* Assigned task *
Start at the line below containing "(setChan s b c).pending = s.pending := rfl" and stop at the line containing "(setChan s b c).hst = s.hst := rfl". Repeat every line of that stretch exactly, and nothing outside it.
╭──
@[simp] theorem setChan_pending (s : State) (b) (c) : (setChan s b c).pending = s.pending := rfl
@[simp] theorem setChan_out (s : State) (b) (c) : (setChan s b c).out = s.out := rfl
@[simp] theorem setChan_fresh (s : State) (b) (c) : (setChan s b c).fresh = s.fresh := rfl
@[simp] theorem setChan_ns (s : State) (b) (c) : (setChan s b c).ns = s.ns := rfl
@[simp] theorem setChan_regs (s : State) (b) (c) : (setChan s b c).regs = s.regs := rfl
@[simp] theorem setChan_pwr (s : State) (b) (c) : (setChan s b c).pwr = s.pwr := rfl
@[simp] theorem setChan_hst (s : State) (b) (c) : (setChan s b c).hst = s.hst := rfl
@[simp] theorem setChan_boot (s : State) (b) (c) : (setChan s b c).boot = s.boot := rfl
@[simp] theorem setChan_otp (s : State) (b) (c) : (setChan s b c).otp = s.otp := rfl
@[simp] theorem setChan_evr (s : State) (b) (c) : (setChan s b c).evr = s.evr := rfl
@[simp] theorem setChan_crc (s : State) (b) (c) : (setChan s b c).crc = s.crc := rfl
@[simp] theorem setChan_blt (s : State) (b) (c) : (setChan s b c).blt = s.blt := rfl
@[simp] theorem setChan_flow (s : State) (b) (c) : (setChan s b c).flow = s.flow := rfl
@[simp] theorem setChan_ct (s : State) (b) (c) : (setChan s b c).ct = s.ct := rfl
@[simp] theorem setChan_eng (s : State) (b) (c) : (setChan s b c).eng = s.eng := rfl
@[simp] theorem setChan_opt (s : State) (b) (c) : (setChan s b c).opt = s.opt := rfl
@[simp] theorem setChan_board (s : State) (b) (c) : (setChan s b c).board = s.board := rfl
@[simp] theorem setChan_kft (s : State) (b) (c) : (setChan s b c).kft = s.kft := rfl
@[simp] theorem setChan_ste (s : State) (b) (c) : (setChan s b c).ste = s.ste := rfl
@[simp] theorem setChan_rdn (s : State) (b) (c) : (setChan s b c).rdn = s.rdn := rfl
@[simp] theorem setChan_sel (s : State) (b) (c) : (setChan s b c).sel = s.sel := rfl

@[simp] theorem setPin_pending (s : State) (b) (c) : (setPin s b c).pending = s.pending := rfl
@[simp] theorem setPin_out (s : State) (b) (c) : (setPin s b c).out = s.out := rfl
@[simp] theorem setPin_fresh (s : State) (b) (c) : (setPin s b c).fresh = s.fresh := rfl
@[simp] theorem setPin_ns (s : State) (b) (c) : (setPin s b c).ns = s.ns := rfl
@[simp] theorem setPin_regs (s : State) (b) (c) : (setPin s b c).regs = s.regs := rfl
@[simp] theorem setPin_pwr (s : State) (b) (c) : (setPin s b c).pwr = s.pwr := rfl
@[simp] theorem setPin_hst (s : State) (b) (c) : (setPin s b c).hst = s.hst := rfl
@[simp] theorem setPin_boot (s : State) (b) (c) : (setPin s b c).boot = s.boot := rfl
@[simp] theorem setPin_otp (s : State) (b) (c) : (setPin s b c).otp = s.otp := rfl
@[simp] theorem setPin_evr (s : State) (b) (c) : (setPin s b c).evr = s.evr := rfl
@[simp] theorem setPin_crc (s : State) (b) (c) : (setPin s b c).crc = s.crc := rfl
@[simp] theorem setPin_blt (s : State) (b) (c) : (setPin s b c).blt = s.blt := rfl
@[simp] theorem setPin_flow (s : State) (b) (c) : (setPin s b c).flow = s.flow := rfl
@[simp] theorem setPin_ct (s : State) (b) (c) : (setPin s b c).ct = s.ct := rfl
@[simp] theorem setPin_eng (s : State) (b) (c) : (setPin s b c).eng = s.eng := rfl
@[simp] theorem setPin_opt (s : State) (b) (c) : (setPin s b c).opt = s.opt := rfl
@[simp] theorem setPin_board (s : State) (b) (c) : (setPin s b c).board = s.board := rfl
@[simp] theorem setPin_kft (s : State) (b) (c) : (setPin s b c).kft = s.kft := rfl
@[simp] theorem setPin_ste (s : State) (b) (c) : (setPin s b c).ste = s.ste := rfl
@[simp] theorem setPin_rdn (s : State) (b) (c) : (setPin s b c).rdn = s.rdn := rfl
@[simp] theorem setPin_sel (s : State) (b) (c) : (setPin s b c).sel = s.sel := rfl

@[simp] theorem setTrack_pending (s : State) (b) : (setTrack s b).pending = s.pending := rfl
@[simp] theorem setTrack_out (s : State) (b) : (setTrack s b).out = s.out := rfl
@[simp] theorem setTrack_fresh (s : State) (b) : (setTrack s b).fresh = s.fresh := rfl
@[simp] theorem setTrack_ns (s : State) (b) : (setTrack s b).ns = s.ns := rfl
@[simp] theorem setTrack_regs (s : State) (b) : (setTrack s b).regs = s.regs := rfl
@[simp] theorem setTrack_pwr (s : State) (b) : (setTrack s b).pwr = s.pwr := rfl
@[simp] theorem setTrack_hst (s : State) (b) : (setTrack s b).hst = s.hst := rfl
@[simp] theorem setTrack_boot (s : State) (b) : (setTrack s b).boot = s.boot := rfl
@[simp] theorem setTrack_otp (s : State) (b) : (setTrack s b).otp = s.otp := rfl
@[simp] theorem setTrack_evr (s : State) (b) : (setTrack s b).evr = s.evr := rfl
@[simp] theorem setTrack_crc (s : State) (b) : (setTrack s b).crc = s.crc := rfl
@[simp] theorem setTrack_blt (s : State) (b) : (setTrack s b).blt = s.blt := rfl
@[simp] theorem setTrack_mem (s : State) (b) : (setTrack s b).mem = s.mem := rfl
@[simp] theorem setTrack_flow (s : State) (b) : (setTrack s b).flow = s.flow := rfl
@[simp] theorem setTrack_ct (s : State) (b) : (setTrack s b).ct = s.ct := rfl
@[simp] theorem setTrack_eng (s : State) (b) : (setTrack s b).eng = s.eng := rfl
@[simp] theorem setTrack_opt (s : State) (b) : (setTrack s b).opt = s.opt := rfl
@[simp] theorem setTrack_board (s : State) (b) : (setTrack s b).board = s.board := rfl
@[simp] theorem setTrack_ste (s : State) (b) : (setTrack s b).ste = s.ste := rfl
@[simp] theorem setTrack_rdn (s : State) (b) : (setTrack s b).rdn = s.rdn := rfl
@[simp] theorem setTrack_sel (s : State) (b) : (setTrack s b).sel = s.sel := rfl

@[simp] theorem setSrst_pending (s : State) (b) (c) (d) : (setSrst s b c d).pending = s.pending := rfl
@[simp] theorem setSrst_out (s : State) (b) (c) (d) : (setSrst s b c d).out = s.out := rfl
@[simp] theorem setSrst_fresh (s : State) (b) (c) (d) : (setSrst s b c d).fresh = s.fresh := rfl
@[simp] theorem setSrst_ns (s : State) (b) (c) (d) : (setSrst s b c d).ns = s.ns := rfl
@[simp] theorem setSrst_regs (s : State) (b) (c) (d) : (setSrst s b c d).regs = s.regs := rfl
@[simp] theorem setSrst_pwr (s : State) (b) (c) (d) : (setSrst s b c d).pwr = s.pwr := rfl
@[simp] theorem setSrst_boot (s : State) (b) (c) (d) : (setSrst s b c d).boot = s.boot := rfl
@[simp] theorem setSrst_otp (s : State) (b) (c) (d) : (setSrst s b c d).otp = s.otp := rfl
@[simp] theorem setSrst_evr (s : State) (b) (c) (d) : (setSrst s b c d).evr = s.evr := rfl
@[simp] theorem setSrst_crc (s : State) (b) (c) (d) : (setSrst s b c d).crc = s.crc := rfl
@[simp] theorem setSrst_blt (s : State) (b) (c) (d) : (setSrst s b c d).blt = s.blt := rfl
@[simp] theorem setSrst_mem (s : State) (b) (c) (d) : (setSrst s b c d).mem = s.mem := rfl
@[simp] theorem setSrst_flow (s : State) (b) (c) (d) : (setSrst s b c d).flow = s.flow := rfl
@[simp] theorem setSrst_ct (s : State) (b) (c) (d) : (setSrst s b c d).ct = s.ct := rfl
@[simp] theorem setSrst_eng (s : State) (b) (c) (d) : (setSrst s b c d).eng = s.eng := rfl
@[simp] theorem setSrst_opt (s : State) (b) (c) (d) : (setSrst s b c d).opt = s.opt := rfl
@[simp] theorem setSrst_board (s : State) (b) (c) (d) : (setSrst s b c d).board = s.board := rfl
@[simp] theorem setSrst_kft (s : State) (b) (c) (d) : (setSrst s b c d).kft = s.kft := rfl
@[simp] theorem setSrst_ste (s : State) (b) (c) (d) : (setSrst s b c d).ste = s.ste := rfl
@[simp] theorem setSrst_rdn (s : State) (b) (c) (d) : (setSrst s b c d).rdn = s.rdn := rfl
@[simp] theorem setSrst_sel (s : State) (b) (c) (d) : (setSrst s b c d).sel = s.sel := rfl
╰──
╭──
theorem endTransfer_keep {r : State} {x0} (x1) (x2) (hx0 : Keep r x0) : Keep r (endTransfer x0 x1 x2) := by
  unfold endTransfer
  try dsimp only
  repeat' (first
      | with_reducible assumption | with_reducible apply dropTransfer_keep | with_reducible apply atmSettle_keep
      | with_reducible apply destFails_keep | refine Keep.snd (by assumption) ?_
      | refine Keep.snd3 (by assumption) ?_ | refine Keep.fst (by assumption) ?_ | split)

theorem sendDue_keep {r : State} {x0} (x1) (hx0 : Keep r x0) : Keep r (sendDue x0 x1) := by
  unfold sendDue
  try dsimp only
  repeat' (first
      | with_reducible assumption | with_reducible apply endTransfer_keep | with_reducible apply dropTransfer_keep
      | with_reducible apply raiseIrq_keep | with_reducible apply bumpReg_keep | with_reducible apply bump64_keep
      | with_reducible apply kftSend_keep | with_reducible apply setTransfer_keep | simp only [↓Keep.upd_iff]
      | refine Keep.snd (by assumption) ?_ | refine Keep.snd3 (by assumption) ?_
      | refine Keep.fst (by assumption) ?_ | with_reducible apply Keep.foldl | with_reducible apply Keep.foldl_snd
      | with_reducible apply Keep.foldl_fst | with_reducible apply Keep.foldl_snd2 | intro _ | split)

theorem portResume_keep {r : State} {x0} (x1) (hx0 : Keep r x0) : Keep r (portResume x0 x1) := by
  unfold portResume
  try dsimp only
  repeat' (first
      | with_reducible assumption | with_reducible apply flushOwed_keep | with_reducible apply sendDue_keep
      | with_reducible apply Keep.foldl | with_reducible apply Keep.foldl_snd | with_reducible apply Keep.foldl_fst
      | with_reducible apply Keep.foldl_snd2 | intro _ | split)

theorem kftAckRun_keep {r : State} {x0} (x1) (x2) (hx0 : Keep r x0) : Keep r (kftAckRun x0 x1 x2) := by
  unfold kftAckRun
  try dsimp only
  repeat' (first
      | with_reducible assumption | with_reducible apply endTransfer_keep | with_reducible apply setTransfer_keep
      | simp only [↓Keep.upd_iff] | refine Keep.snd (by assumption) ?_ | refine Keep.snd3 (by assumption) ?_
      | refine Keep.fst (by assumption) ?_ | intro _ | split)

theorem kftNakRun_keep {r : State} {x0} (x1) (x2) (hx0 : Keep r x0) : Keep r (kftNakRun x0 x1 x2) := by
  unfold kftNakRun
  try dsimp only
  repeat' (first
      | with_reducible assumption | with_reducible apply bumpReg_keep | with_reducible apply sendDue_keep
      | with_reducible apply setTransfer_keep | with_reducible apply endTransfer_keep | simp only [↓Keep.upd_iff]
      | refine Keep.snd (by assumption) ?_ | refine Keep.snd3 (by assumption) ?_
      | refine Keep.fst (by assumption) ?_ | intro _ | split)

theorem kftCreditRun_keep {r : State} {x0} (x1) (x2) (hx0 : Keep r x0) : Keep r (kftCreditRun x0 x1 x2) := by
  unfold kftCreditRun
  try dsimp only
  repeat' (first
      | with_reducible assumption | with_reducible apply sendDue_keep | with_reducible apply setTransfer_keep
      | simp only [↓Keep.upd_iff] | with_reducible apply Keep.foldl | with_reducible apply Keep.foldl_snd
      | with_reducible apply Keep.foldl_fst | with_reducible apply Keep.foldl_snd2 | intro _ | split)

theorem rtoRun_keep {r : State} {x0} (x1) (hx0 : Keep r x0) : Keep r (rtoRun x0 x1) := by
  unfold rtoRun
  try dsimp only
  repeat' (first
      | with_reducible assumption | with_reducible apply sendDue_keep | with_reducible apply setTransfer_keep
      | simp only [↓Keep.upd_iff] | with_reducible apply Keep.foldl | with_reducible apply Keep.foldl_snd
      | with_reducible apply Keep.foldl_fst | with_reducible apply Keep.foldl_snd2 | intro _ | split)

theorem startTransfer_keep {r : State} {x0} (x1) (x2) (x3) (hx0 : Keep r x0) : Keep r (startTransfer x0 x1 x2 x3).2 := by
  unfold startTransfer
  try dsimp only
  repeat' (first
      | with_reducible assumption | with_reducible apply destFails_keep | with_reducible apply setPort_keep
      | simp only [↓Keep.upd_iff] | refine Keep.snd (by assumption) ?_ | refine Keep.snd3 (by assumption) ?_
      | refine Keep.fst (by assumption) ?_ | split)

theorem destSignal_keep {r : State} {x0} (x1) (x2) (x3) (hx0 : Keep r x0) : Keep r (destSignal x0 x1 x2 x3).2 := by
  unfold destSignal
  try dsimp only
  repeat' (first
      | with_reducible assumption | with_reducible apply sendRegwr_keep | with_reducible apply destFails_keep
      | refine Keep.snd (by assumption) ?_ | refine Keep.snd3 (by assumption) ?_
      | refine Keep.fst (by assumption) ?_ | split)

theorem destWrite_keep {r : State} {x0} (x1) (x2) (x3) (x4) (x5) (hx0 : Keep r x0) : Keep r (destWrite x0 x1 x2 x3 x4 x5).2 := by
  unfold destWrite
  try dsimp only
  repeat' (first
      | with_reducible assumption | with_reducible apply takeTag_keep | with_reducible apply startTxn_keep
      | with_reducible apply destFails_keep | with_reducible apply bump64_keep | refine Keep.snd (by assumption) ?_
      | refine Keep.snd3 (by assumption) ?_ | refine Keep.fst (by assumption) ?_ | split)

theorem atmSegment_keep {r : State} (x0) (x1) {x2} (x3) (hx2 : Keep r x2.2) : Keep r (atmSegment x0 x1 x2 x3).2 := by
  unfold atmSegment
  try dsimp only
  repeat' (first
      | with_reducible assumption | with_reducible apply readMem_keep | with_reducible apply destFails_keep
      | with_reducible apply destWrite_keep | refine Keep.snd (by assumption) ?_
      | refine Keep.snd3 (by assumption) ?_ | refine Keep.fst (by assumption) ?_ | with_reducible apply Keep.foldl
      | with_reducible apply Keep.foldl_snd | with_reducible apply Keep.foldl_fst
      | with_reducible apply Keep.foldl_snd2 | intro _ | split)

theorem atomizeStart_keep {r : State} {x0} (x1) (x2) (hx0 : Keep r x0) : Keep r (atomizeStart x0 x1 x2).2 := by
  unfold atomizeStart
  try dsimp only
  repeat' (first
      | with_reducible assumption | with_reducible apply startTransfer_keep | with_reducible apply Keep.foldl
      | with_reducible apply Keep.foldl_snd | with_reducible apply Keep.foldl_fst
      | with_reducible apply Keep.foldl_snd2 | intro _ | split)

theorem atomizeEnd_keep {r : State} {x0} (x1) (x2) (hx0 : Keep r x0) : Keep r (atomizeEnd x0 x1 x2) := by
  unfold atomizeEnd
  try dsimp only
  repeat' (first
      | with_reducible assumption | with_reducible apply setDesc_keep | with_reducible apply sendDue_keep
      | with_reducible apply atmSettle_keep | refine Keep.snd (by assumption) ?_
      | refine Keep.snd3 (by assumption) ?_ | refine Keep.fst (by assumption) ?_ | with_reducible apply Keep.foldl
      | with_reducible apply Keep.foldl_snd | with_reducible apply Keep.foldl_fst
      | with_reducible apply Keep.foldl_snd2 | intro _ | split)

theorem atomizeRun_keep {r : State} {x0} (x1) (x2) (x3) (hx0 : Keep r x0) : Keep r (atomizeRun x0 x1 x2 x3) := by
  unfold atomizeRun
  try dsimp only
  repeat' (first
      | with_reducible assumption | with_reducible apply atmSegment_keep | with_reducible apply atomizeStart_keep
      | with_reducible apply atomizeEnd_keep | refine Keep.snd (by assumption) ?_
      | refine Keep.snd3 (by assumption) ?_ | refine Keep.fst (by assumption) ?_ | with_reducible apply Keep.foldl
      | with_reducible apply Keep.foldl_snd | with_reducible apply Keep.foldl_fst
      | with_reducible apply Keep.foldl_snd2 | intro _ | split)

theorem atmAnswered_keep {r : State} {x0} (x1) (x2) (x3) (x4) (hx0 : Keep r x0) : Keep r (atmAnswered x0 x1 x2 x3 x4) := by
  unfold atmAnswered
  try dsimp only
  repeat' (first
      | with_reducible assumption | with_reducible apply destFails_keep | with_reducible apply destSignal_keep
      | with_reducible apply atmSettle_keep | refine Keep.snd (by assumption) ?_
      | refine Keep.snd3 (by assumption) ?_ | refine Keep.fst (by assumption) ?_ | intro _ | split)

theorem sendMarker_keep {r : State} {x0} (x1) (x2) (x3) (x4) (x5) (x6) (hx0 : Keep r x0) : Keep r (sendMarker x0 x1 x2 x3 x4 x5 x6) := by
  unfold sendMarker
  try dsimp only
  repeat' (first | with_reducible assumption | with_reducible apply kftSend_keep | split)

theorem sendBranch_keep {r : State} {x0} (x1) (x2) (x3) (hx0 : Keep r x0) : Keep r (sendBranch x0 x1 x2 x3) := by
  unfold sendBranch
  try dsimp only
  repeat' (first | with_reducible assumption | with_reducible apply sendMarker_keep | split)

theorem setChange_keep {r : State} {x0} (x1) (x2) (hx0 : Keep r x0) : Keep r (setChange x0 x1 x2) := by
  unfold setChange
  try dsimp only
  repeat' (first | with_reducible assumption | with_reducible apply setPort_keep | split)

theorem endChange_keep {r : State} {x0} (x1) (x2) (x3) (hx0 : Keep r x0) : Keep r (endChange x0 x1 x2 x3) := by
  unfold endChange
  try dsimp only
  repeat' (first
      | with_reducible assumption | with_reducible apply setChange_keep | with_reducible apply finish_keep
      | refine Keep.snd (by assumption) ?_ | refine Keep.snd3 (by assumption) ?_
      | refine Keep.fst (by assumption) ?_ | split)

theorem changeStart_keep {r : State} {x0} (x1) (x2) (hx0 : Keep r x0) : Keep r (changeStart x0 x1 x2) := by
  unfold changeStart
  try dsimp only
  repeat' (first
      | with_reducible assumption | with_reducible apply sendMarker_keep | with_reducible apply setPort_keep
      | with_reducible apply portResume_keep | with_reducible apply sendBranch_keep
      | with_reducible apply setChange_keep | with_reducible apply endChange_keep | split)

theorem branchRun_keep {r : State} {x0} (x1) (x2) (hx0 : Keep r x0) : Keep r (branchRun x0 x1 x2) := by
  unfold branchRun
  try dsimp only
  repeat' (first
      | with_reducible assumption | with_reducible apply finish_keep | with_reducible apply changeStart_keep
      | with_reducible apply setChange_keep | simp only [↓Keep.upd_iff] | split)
╰──
* Response area *
@[simp] theorem setChan_pending (s : State) (b) (c) : (setChan s b c).pending = s.pending := rfl
@[simp] theorem setChan_out (s : State) (b) (c) : (setChan s b c).out = s.out := rfl
@[simp] theorem setChan_fresh (s : State) (b) (c) : (setChan s b c).fresh = s.fresh := rfl
@[simp] theorem setChan_ns (s : State) (b) (c) : (setChan s b c).ns = s.ns := rfl
@[simp] theorem setChan_regs (s : State) (b) (c) : (setChan s b c).regs = s.regs := rfl
@[simp] theorem setChan_pwr (s : State) (b) (c) : (setChan s b c).pwr = s.pwr := rfl
@[simp] theorem setChan_hst (s : State) (b) (c) : (setChan s b c).hst = s.hst := rfl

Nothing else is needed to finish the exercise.